Reading as a way to cope.

I was looking at my account on Goodreads today and I read 85 books last year!  I was astonished.  Some of them were cookbooks, and health books, and such, but still I did read them.  I read some really good books, and some really bad  books.  But when everything else was kicking me in the butt, and I couldn’t do much of anything, I could read….and I did.

I already have a good start this year… I already have 5 books marked as read in 2011.  2 are Cookbooks, but I swear I read them.  One of them wasn’t that great, but one I actually bought, and it is really good.  One of the books I started in 2010 and finished it on New Year’s Day.  Still, I haven’t been feeling well this week, and I can’t hear very well, so I read.

Most of the books I read are a lot of paranormal, fantasy, mysteryish books.  My favorite authors are Christopher Moore, Neil Gaiman, Carrie Vaughn, Mary Janice Davidson, Stephen King (especially the Dark Tower Series), Kelley Armstrong, Charlaine Harris….

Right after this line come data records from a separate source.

/-- One member of a gang gets its copy: this module's own page, or a GANG_CMD under the message tag `mtag`. `twice` where the
gang reaches the member a second time. -/
def passMember (s : State) (c : Cmd) (m : BitVec 16 × BitVec 16) (mtag : Nat) (twice : Bool) : State :=
  if m.1 == nodeId s && m.2 == 0#16 then
    let again := twice || secondCopy s (nodeId s) 0 c.ctx c.entry
    let s := noteGang s (nodeId s) 0 c.ctx c.entry
    if again then memberRefuses s c (unitModule s) else copyTo s c [.module c.ctx]
  else
    { putCmd s { c with members := c.members ++ [mtag] } with
      out := s.out ++ [⟨m.1, if m.2 == 0#16 then gangOf s c.ctx else m.2, c.ctx, 0x10,
        c.entry ++ bytesOf (nodeId s).toNat 2 ++ bytesOf c.ctx.toNat 1, BitVec.ofNat 32 mtag, false⟩] }

/-- A gang UCB passes a command to each direct member; copies for one module carry one message tag. -/
def passGang (s : State) (c : Cmd) : State :=
  let g := match c.src with | .remote _ _ g => g | _ => gangOf s c.ctx
  match gangEntry s g with
  | none => finish s c stRefuse
  | some e =>
    let ts := gangTargets s 64 e
    let base := s.nextId
    ts.zipIdx.foldl (fun (s : State) (m : (BitVec 16 × BitVec 16) × Nat) =>
      match s.cmds.find? (fun x => x.id == c.id) with
      | none => s
      | some c => passMember s c m.1 (base + ts.idxOf m.1) (ts.idxOf m.1 != m.2))
      { s with nextId := s.nextId + ts.length }

/-- A command that a gang page passes on and every other page runs itself. -/
def viaGang (body : Cmd → State → State) (c : Cmd) (s : State) : State :=
  match c.page with
  | .gang _ => passGang s c
  | _ => body c s

/-- A command that waits for members: a gang page's, or a RUN_CHAIN above the tiles. -/
def isGroup (c : Cmd) : Bool :=
  match c.page with
  | .gang _ => !((entryOp c.entry).toNat == 0 || (entryOp c.entry).toNat == 0x11)
  | .module _ | .ring .. => (entryOp c.entry).toNat == 0x10
  | _ => false

/-- GROUP_COMMAND_COMPLETE (R48). -/
def execGroupCommandComplete (id : Nat) (s : State) : Outcome State Fault Refusal :=
  .next (match s.cmds.find? (fun c => c.id == id && c.taken && isGroup c && c.members.isEmpty) with
    | none => s
    | some c =>
      let unit := match c.err with
        | some w => BitVec.ofNat 32 (getF w 16 32)
        | none => pageUnit s c.page
      complete s c c.status unit)

/-- NOP (R41). -/
def execNop (p : Page) (s : State) : Outcome State Fault Refusal :=
  .next (command 0x00 p (fun c s => finish s c stOk) s)

/-- QUERY (R41, R374): the completion carries UCB.STATE, CTX_STATUS where the page has one, and UCB.CAP, as they
are once the QUERY itself is complete (DEDUCED). -/
def execQuery (p : Page) (s : State) : Outcome State Fault Refusal :=
  .next (command 0x11 p (fun c s =>
    let s := { s with cmds := s.cmds.filter (fun x => x.id != c.id) }
    let w0 := ucbState s p c.ctx
    let w1 : Word64 := match p with
      | .module n => ctxStatus s n
      | .owner => ctxStatus s c.ctx
      | _ => 0
    deliver s c stOk w0 w1 (ucbCap s p)) s)

/-! ## RUN_CHAIN (R213, R217, R219, R258, R475) -/

/-- At a tile the descriptor is read and checked, and the command waits for the chain to begin. -/
def runChainTile (t : TileId) (c : Cmd) (s : State) : State :=
  let n := c.ctx
  let va := fieldAt c.entry 8 8
  match lowTask s t n with
  | none => finish s c stOk
  | some k =>
    if va % 64 != 0 || !vaOk s n va 64 false then finish s c stMalformed
    else
      let (s, hd, m) := readLines s n va 64 1
      let ns := chStages hd
      if m != 0 then finish s c stHostMemerr
      else if 8 < ns || !vaOk s n va (64 + 64 * ns) false then finish s c stMalformed
      else
        let (s, d, m) := readLines s n va (64 + 64 * ns) 1
        if m != 0 then finish s c stHostMemerr
        else if !chainOk s t k n d (!isCopy c) then finish s c stMalformed
        else { s with chainWaits := s.chainWaits ++ [⟨t, n, k, none, some c.id, d⟩] }

/-- The effect of an accepted RUN_CHAIN at each level. -/
def runChain (c : Cmd) (s : State) : State :=
  if (infoOf s c.ctx).fp != reg s aFingerprint then finish s c stFingerprint
  else match c.page with
    | .module n => copyTo s c ((allRings.filter (fun r => !isOos s r)).map (fun r => .ring r n))
    | .ring r n => copyTo s c (((ringTiles r).filter (fun t => !isFenced s t)).map (fun t => .tile t n))
    | .tile t _ => runChainTile t c s
    | _ => passGang s c

/-- RUN_CHAIN (R217). -/
def execRunChain (p : Page) (s : State) : Outcome State Fault Refusal := .next (command 0x10 p runChain s)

My favorite books are Lamb by Christopher Moore (please don’t let this offend any of my Christian readers.  I don’t think it is meant to.  It is a cute story told by Biff, Jesus’s childhood friend.  It tells the story of all the years that the Bible leaves out while Jesus is growing up.  It is very funny, and I think very thought-provoking.)    To Kill A Mockingbird by Harper Lee (what a brilliant piece of literature, everyone should read.)  Neverwhere, Graveyard, and the SandmanSeries by Neil Gaiman  (I guess Neil Gaiman is just one of my all time favorite authors.  I love all of these books for different reasons.  Neverwhere is a fantastical book.  Graveyard is a piece of juvenile literature that is such a good read. and the Sandman Series is a series of Graphic Novels that morphs the after life with mythology with fantasy….it is just deep and so well illustrated.  And last but not least Stephen King’s Dark Tower Series, this series of books is beyond fantasy.  It is a different world, and yet part of it happens in our world.  It alludes to many of King’s different novels.  A graphic novel series has begun about this series and it is beautifully illustrated.  I don’t usually read graphic novels, but a friend recommended Sandman and I’m so glad I decided to read them.  Then I saw the Dark Tower Graphic Novels and they were just so beautiful, starting before the first book, you know what is going to happen, yet you find yourself wanting to change it.

I also read a lot about health, diet, and anything I can think of that might help me deal with things.  Of course, I also read cook books, because I love to cook, and I’m always experimenting on cooking healthier tastier meals.

What do you read?

Do you have any favorite authors?  Any favorite books?